_YOUR TASK_
What you give back should be exactly the opening lines of the data, ending with the line that contains "let s := tm rn time" and including it.

-- Opening Marker --

def pf (i func sig : Nat) : List (Fld × Nat) := [(Reg.CEL_PIN_CFG.FUNC i, func),(Reg.CEL_PIN_CFG.SIG i, sig)]
def plS (fs : List (Fld × Nat)) (f : Plant → Plant := id) (time : Nat := 1000000000) : State :=
  let s := tm rn time
  up ([(Reg.STR_CTRL.EN,1),(Reg.STR_Q_CFG.EN 8,1),(Reg.STR_Q_CFG.DEPTH_LOG2 8,6),(Reg.STR_Q_BASE_HI.ADDR 8,8),(Reg.STR_Q_CFG.EN 7,1),(Reg.STR_Q_CFG.DEPTH_LOG2 7,4),(Reg.STR_Q_BASE_LO.ADDR 7,0x8000),(Reg.STR_Q_BASE_HI.ADDR 7,8),(Reg.CEL_PINQ_CFG.QUEUE,7),(Reg.CEL_PINQ_CFG.EN,1)] ++ fs)
   ({ s with cel := f s.cel, pw := { s.pw with xtalOk := true }, mem := { s.mem with larder := Mem.writeN [] 0x8000 (leBytes 8 (1 + 2^16*0xA5A5) ++ leBytes 8 (1 + 2^5)) } } |>.setQ 7 { marks := [true, true] })
def cmds2 : Plant → Plant := fun c => { c with i2cCmd := [(0, 0x0580 + 3),(1, 0x400 + 9)], spiCmd := [(0, 0x1000004),(1, 66)] }
def smp0 : State := plS []
def smp2 : State := (plS []).setQ 7 { marks := [true, false], head := 1 }
def smp3 : State := plS [(Reg.CEL_PM_CFG.MODE 1,1),(Reg.CEL_PM_CFG.WAKE 1,1),(Reg.CEL_PM_CFG.QEN 1,1),(Reg.CEL_PM_CFG.QUEUE 1,8),(Reg.CEL_PM_CARE.CARE_A 1,1),(Reg.CEL_PM_PAT.VAL_A 1,1),(Reg.CEL_PM_CFG.MODE 0,3),(Reg.CEL_PM_STAT.HIT 0,1)]
def smp6 : State := plS [(Reg.CEL_ADC_CFG.CH_EN,3)] (fun c => { c with adcDone := 1, adcScans := 300 })
def smp7 : State := plS (pf 5 6 1) (fun c => { c with tachEdge := [(1, 8),(0,8)] })
def smp8 : State := plS [(Reg.CEL_CMP_CFG.EN 1,1),(Reg.CEL_CMP_CFG.TRIP_EN 1,1),(Reg.CEL_CMP_CFG.TRIP_MASK 1,7),(Reg.CEL_TRIP_STAT.LATCHED,2)]
def smp9 : State := plS [(Reg.CEL_CMP_CFG.EN 1,1),(Reg.CEL_CMP_CFG.TRIP_EN 1,1),(Reg.CEL_CMP_CFG.TRIP_MASK 1,1),(Reg.CEL_TRIP_STAT.LATCHED,255),(Reg.CEL_CMP_STAT.OUT 1,1),(Reg.CEL_PWM_CFG.EN 1,1)]
def smp11 : State := plS [(Reg.CEL_PLE_CFG.EN 1,1),(Reg.CEL_PLE_CFG.SRC_KIND 1,0),(Reg.CEL_PLE_CFG.PERIOD_MS 1,2)] (fun c => { c with ple := [(1, { enAt := 1000000000 - 983040*3 })] })
def smp12 : State := plS [(Reg.CEL_PLE_CFG.EN 1,1),(Reg.CEL_PLE_CFG.SRC_KIND 1,2),(Reg.CEL_PLE_CFG.PERIOD_MS 1,2),(Reg.CEL_PLE_SP.SP 1,500),(Reg.CEL_PLE_SP.PV_REG 1,200),(Reg.CEL_PLE_GAIN.KP 1,300),(Reg.CEL_PLE_GAIN.KI 1,3),(Reg.CEL_PLE_CFG.PWM 1,1),(Reg.CEL_PLE_CFG.OUT_EN 1,1),(Reg.CEL_PLE_SLEW.SLEW 1,40)] (fun c => { c with ple := [(1, { enAt := 1000000000 - 983040*3 })] })
def smp15 : State := plS ([(Reg.CEL_CAN_CTRL.EN 0,1),(Reg.CEL_CAN_CTRL.AUTO_REC 0,1),(Reg.CEL_CAN_FLT.EN 0 1,1),(Reg.CEL_CAN_MASK.WAKE 0 1,1),(Reg.CEL_CAN_TX_PEND.SLOTS 0,3),(Reg.CEL_CAN_RX_STAT.COUNT 0,2),(Reg.CEL_CAN_RX_STAT.HEAD 0,63)] ++ pf 2 2 1)
def smp16 : State := plS ([(Reg.CEL_CAN_CTRL.EN 0,1),(Reg.CEL_CAN_FLT.EN 0 1,1),(Reg.CEL_CAN_RX_STAT.COUNT 0,64)] ++ pf 2 2 1)
def smp17 : State := plS [(Reg.CEL_CAN_CTRL.EN 0,1),(Reg.CEL_CAN_CTRL.AUTO_REC 0,1),(Reg.CEL_CAN_STAT.STATE 0,2),(Reg.CEL_CAN_STAT.TEC 0,2)]
def smp18 : State := plS ([(Reg.CEL_UART_CFG.EN 0,1),(Reg.CEL_UART_FMT.MODBUS 0,0)] ++ pf 2 3 1) (fun c => { c with uart := [(0, { rx := [3,4], tx := [5], lastRx := 5 })] })
def smp19 : State := plS ([(Reg.CEL_UART_CFG.EN 0,1)] ++ pf 2 3 1) (fun c => { c with uart := [(0, { rx := List.replicate 256 3, tx := List.replicate 256 2, lastRx := 5 })] })
def smp20 : State := plS ([(Reg.CEL_UART_CFG.EN 0,1)] ++ pf 2 3 1) (fun c => { c with uart := [(0, { rx := [3,4], frame := [1,2], tx := [5,0x106,7], lastRx := 5, sending := some 7 })] })
def smp22 : State := plS [(Reg.CEL_I2C_CFG.EN 0,1)]
def smp23 : State := plS ([(Reg.CEL_I2C_STAT.BUSY 0,1),(Reg.CEL_I2C_STAT.BUSY 1,1),(Reg.CEL_SPI_STAT.BUSY 0,1),(Reg.CEL_SPI_STAT.BUSY 1,1)] ++ pf 2 4 1 ++ pf 3 4 3 ++ pf 4 4 0 ++ pf 8 5 2) cmds2
def smp24 : State := plS [(Reg.CEL_ADC_CFG.CH_EN,3)] (fun c => { c with adcDone := 1, adcScans := 300 }) 0
def smp25 : State := up [(Reg.CEL_PM_SEL.PIN0 1 0, 2)] smp3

-- Closing Marker --

_RESULT OF THE TASK_
def pf (i func sig : Nat) : List (Fld × Nat) := [(Reg.CEL_PIN_CFG.FUNC i, func),(Reg.CEL_PIN_CFG.SIG i, sig)]
def plS (fs : List (Fld × Nat)) (f : Plant → Plant := id) (time : Nat := 1000000000) : State :=
  let s := tm rn time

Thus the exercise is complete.